A takeover waiting to happen?

Global companies still eyeing Saskatchewan's potash

by Gail Jansen

In 2010 when the Canadian Government stepped into block the proposed BHP takeover of Saskatchewan’s PotashCorp (PCS), many thought that would be the end of it. But the Australian Financial Review recently wrote that “Inside BHP the view is that, within a decade, pure-play fertilizer producers such as PotashCorp and The Mosaic Company will be owned by diversified miners that will have far greater financial firepower to withstand a downturn in price.”

So are diversified fertilizer producers like PotashCorp, Mosaic and Agrium sitting vulnerable to diversified miners? Yes and no, said Colin Boyd.

Boyd, a professor at the University of Saskatchewan’s Edwards School of Business, said that PotashCorp and other Saskatchewan firms have certain vulnerabilities.

“Everyone else that’s coming in [to Saskatchewan] are all diversified mining companies, and they’re global,” said Boyd. “So there is a big difference in access to financing, to global fund markets and things like that, and if there were to be a real shake-out you would think that the mining companies would have deeper pockets than the existing firms here.”

Except for the fact, Boyd said, that existing firms all have the benefit of the current royalty structure, which favours brownfield expansions of existing sites over greenfield or new developments.

“For the brownfield people,” said Boyd, “the royalty structure has been set to encourage potash expansion.

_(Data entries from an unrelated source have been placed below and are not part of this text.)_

theorem sendFrame_cl {a s : State} (typ value : Nat) (hs : Calm a s) : Calm a (sendFrame typ value s) := by
  unfold sendFrame
  repeat' first
    | with_reducible assumption
    | (fail_if_no_progress with_reducible refine Calm.upd ?_ (by with_unfolding_all rfl))
    | split

theorem modEpoch_cl {a s : State} (n : Nat) (f : Epoch → Epoch) (hs : Calm a s) : Calm a (modEpoch n f s) := by
  unfold modEpoch
  repeat' first
    | with_reducible assumption
    | (fail_if_no_progress with_reducible refine Calm.upd ?_ (by with_unfolding_all rfl))
    | split

theorem flagEpoch_cl {a s : State} (n : Nat) (f : Epoch → Epoch) (hs : Calm a s) : Calm a (flagEpoch n f s) := by
  unfold flagEpoch
  repeat' first
    | with_reducible assumption
    | (fail_if_no_progress with_reducible refine Calm.upd ?_ (by with_unfolding_all rfl))
    | split

theorem addEpoch_cl {a s : State} (n state : Nat) (hs : Calm a s) : Calm a (addEpoch n state s) := by
  unfold addEpoch
  repeat' first
    | with_reducible assumption
    | (intro y; refine (fun (k : Calm a y) => ?_) ?_; (on_goal 1 => clear_value y); on_goal 2 => subst y)
    | (intro y; refine (fun (k : Calm a y.1) => ?_) ?_; (on_goal 1 => clear_value y); on_goal 2 => subst y)
    | (intro y; subst y)
    | lift_lets
    | (fail_if_no_progress with_reducible refine Calm.upd ?_ (by with_unfolding_all rfl))
    | split

theorem touchEpoch_cl {a s : State} (n : Nat) (hs : Calm a s) : Calm a (touchEpoch n s) := by
  unfold touchEpoch
  repeat' first
    | with_reducible assumption
    | with_reducible apply addEpoch_cl
    | (fail_if_no_progress with_reducible refine Calm.upd ?_ (by with_unfolding_all rfl))
    | split

theorem commitEpoch_cl {a s : State} (n r : Nat) (hs : Calm a s) : Calm a (commitEpoch n r s) := by
  unfold commitEpoch
  repeat' first
    | with_reducible assumption
    | (intro y; refine (fun (k : Calm a y) => ?_) ?_; (on_goal 1 => clear_value y); on_goal 2 => subst y)
    | (intro y; refine (fun (k : Calm a y.1) => ?_) ?_; (on_goal 1 => clear_value y); on_goal 2 => subst y)
    | (intro y; subst y)
    | lift_lets
    | with_reducible apply settle_cl
    | with_reducible apply modEpoch_cl
    | with_reducible apply addRecs_cl
    | (fail_if_no_progress with_reducible refine Calm.upd ?_ (by with_unfolding_all rfl))
    | split

theorem rollBack_cl {a s : State} (n r : Nat) (hs : Calm a s) : Calm a (rollBack n r s) := by
  unfold rollBack
  repeat' first
    | with_reducible assumption
    | with_reducible apply settle_cl
    | with_reducible apply modEpoch_cl
    | (fail_if_no_progress with_reducible refine Calm.upd ?_ (by with_unfolding_all rfl))
    | split

theorem runCommit_cl {a s : State} (i : Item) (hs : Calm a s) : Calm a (runCommit i s) := by
  unfold runCommit
  repeat' first
    | with_reducible assumption
    | with_reducible apply dropItem_cl
    | with_reducible apply commitEpoch_cl
    | with_reducible apply setItem_cl
    | (fail_if_no_progress with_reducible refine Calm.upd ?_ (by with_unfolding_all rfl))
    | split

theorem checkPrepare_cl {a s : State} (i : Item) (hs : Calm a s) : Calm a (checkPrepare i s) := by
  unfold checkPrepare
  repeat' first
    | with_reducible assumption
    | (intro y; refine (fun (k : Calm a y) => ?_) ?_; (on_goal 1 => clear_value y); on_goal 2 => subst y)
    | (intro y; refine (fun (k : Calm a y.1) => ?_) ?_; (on_goal 1 => clear_value y); on_goal 2 => subst y)
    | (intro y; subst y)
    | lift_lets
    | with_reducible apply failWith_cl
    | with_reducible apply succeed_cl
    | with_reducible apply sendFrame_cl
    | (fail_if_no_progress with_reducible refine Calm.upd ?_ (by with_unfolding_all rfl))
    | split

theorem attemptPrepare_cl {a s : State} (i : Item) (hs : Calm a s) : Calm a (attemptPrepare i s) := by
  unfold attemptPrepare
  split
  · exact hs
  · exact checkPrepare_cl _ hs

theorem structure__cl {a s : State} (i : Item) (size : Nat) (m : Mem) (hs : Calm a s) : Calm a (structure_ i size m s) := by
  unfold structure_
  repeat' first
    | with_reducible assumption
    | with_reducible apply deliver_cl
    | with_reducible apply failData_cl
    | (fail_if_no_progress with_reducible refine Calm.upd ?_ (by with_unfolding_all rfl))
    | split

theorem runIdentify_cl {a s : State} (i : Item) (hs : Calm a s) : Calm a (runIdentify i s) := by
  unfold runIdentify
  repeat' first
    | with_reducible assumption
    | (intro y; refine (fun (k : Calm a y) => ?_) ?_; (on_goal 1 => clear_value y); on_goal 2 => subst y)
    | (intro y; refine (fun (k : Calm a y.1) => ?_) ?_; (on_goal 1 => clear_value y); on_goal 2 => subst y)
    | (intro y; subst y)
    | lift_lets
    | with_reducible apply structure__cl
    | (fail_if_no_progress with_reducible refine Calm.upd ?_ (by with_unfolding_all rfl))
    | split

theorem clearCause_cl {a s : State} (w : Nat) (hs : Calm a s) : Calm a (clearCause w s) := by
  unfold clearCause
  repeat' first
    | with_reducible assumption
    | (intro y; refine (fun (k : Calm a y) => ?_) ?_; (on_goal 1 => clear_value y); on_goal 2 => subst y)
    | (intro y; refine (fun (k : Calm a y.1) => ?_) ?_; (on_goal 1 => clear_value y); on_goal 2 => subst y)
    | (intro y; subst y)
    | lift_lets
    | (fail_if_no_progress with_reducible refine Calm.upd ?_ (by with_unfolding_all rfl))
    | split

theorem clearEvents_cl {a s : State} (hs : Calm a s) : Calm a (clearEvents s) := by
  unfold clearEvents
  repeat' first
    | with_reducible assumption
    | (fail_if_no_progress with_reducible refine Calm.upd ?_ (by with_unfolding_all rfl))
    | split

theorem endSafe_cl {a s : State} (acked : List Unack) (hs : Calm a s) : Calm a (endSafe acked s) := by
  unfold endSafe
  repeat' first
    | with_reducible assumption
    | (intro y; refine (fun (k : Calm a y) => ?_) ?_; (on_goal 1 => clear_value y); on_goal 2 => subst y)
    | (intro y; refine (fun (k : Calm a y.1) => ?_) ?_; (on_goal 1 => clear_value y); on_goal 2 => subst y)
    | (intro y; subst y)
    | lift_lets
    | with_reducible apply aliveUpdate_cl
    | with_reducible apply addNote_cl
    | (fail_if_no_progress with_reducible refine Calm.upd ?_ (by with_unfolding_all rfl))
    | split

theorem acknowledgeRead_cl {a s : State} (off len : Nat) (hs : Calm a s) : Calm a (acknowledgeRead off len s) := by
  unfold acknowledgeRead
  repeat' first
    | with_reducible assumption
    | (intro y; refine (fun (k : Calm a y) => ?_) ?_; (on_goal 1 => clear_value y); on_goal 2 => subst y)
    | (intro y; refine (fun (k : Calm a y.1) => ?_) ?_; (on_goal 1 => clear_value y); on_goal 2 => subst y)
    | (intro y; subst y)
    | lift_lets
    | with_reducible apply acknowledge_cl
    | with_reducible apply endSafe_cl
    | with_reducible refine Calm.foldl ?_ (fun _ _ _ => ?_)
    | (fail_if_no_progress with_reducible refine Calm.upd ?_ (by with_unfolding_all rfl))
    | split

theorem runGetLog_cl {a s : State} (i : Item) (hs : Calm a s) : Calm a (runGetLog i s) := by
  unfold runGetLog
  repeat' first
    | with_reducible assumption
    | (intro y; refine (fun (k : Calm a y) => ?_) ?_; (on_goal 1 => clear_value y); on_goal 2 => subst y)
    | (intro y; refine (fun (k : Calm a y.1) => ?_) ?_; (on_goal 1 => clear_value y); on_goal 2 => subst y)
    | (intro y; subst y)
    | lift_lets
    | with_reducible apply clearCause_cl
    | with_reducible apply clearEvents_cl
    | with_reducible apply acknowledgeRead_cl
    | with_reducible apply structure__cl
    | (fail_if_no_progress with_reducible refine Calm.upd ?_ (by with_unfolding_all rfl))
    | split

theorem runAttest_cl {a s : State} (i : Item) (hs : Calm a s) : Calm a (runAttest i s) := by
  unfold runAttest
  repeat' first
    | with_reducible assumption
    | with_reducible apply structure__cl
    | with_reducible apply failData_cl
    | (fail_if_no_progress with_reducible refine Calm.upd ?_ (by with_unfolding_all rfl))
    | split

theorem runFlush_cl {a s : State} (i : Item) (hs : Calm a s) : Calm a (runFlush i s) := by
  unfold runFlush
  repeat' first
    | with_reducible assumption
    | with_reducible apply succeed_cl
    | with_reducible apply pushStripes_cl
    | with_reducible apply setItem_cl
    | (fail_if_no_progress with_reducible refine Calm.upd ?_ (by with_unfolding_all rfl))
    | split

theorem runAwait_cl {a s : State} (i : Item) (hs : Calm a s) : Calm a (runAwait i s) := by
  unfold runAwait
  repeat' first
    | with_reducible assumption
    | with_reducible apply failWith_cl
    | with_reducible apply deliverEvent_cl
    | with_reducible apply setItem_cl
    | (fail_if_no_progress with_reducible refine Calm.upd ?_ (by with_unfolding_all rfl))
    | split

theorem wallCorrection_cl {a s : State} (t : Nat) (hs : Calm a s) : Calm a (wallCorrection t s) := by
  unfold wallCorrection
  repeat' first
    | with_reducible assumption
    | (intro y; refine (fun (k : Calm a y) => ?_) ?_; (on_goal 1 => clear_value y); on_goal 2 => subst y)
    | (intro y; refine (fun (k : Calm a y.1) => ?_) ?_; (on_goal 1 => clear_value y); on_goal 2 => subst y)
    | (intro y; subst y)
    | lift_lets
    | (fail_if_no_progress with_reducible refine Calm.upd ?_ (by with_unfolding_all rfl))
    | split

theorem runSetTime_cl {a s : State} (i : Item) (hs : Calm a s) : Calm a (runSetTime i s) := by
  unfold runSetTime
  repeat' first
    | with_reducible assumption
    | (intro y; refine (fun (k : Calm a y) => ?_) ?_; (on_goal 1 => clear_value y); on_goal 2 => subst y)
    | (intro y; refine (fun (k : Calm a y.1) => ?_) ?_; (on_goal 1 => clear_value y); on_goal 2 => subst y)
    | (intro y; subst y)
    | lift_lets
    | with_reducible apply succeed_cl
    | with_reducible apply wallCorrection_cl
    | (fail_if_no_progress with_reducible refine Calm.upd ?_ (by with_unfolding_all rfl))
    | split

theorem runPowerHint_cl {a s : State} (i : Item) (hs : Calm a s) : Calm a (runPowerHint i s) := by
  unfold runPowerHint
  repeat' first
    | with_reducible assumption
    | (intro y; refine (fun (k : Calm a y) => ?_) ?_; (on_goal 1 => clear_value y); on_goal 2 => subst y)
    | (intro y; refine (fun (k : Calm a y.1) => ?_) ?_; (on_goal 1 => clear_value y); on_goal 2 => subst y)
    | (intro y; subst y)
    | lift_lets
    | with_reducible apply closeStripes_cl
    | with_reducible apply setItem_cl
    | with_reducible apply succeed_cl
    | (fail_if_no_progress with_reducible refine Calm.upd ?_ (by simp only [inner] <;> rfl))
    | split

theorem runCreatePair_cl {a s : State} (i : Item) (hs : Calm a s) : Calm a (runCreatePair i s) := by
  unfold runCreatePair
  repeat' first
    | with_reducible assumption
    | with_reducible apply setItem_cl
    | with_reducible apply failWith_cl
    | with_reducible apply succeed_cl
    | (fail_if_no_progress with_reducible refine Calm.upd ?_ (by with_unfolding_all rfl))
    | split

theorem abortFetched_cl {a s : State} (f : Fetched) (freezes : Bool) (hs : Calm a s) : Calm a (abortFetched f freezes s) := by
  unfold abortFetched
  repeat' first
    | with_reducible assumption
    | (intro y; refine (fun (k : Calm a y) => ?_) ?_; (on_goal 1 => clear_value y); on_goal 2 => subst y)
    | (intro y; refine (fun (k : Calm a y.1) => ?_) ?_; (on_goal 1 => clear_value y); on_goal 2 => subst y)
    | (intro y; subst y)
    | lift_lets
    | with_reducible apply complete_cl
    | (fail_if_no_progress with_reducible refine Calm.upd ?_ (by with_unfolding_all rfl))
    | split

What they can do is they can spend five or six million dollars expanding and write that expansion off against current potash revenue straight away and in essence defer their royalty payments. As opposed to BHP Billiton, who won’t be able to write off any of their [Jansen Lake project] capital costs until the first day they start producing, which will be in four or five years’ time. So it’s quite an advantage to the existing firms.”

Where they lose that advantage, said Boyd, is in staked mineral rights.

BHP holds 14,000 square kilometres of mineral rights in Saskatchewan, most of which, ironically, seem to surround existing PCS mines. That’s a staggering 10 to 12 times as much greenfield rights as PCS holds, and there’s a real possibility that PCS’s shortsightedness may become a BHP advantage.

“I think what happened is that PCS wasn’t really interested in a greenfield site and in starting a new mine,” said Boyd. “All of their obsession, driven by the royalty structure, was to increase their existing mines. So I think they sort of let the ball slip in making sure that nobody else could come and lock up all the mineral rights exploration areas in Saskatchewan. They were so focused on brownfield that they didn’t see the possibility of anyone coming in and snapping up most of the rights.”

That may be an understandable lapse when you consider that before this latest surge of interest from companies based in Australia (BHP), Germany (K&S) and Brazil (Vale), Saskatchewan hadn’t seen a greenfield project in over 40 years. But whether that makes existing potash firms more vulnerable to future takeover bids is the billion-dollar question.

BHP isn’t the only diversified miner entering into play in Saskatchewan, nor the only one that may be on the hunt to acquire existing potash firms. Boyd said that whether you consider Vale’s previously considered bid for Mosaic or the early-stage exploration being conducted by Rio Tinto, entry into the field by diversified miners who can weather a commodity price decrease by subsisting on other commodities may have the advantage over those firms who rely on profits from potash alone.

As potash prices continue to drop while production rises, despite work stoppages by PCS and others in the Canpotex cartel, now may be an opportune time for diversified miners to once again look at possible takeovers.

“It remains to be seen whether this is going to be a short to medium term calamity with over-production and falling prices,” said Boyd, “or whether the growth in fertilizer demand, which may in fact be stimulated by lower prices, is such that it will be able to absorb all the extra capacity.”

Boyd said it may take several years before the situation calms down.

“When things all iron out in 20 years’ time, this will all seem good. I’m pretty certain by then that supply will match demand, but whether we go through hell before that is another matter.”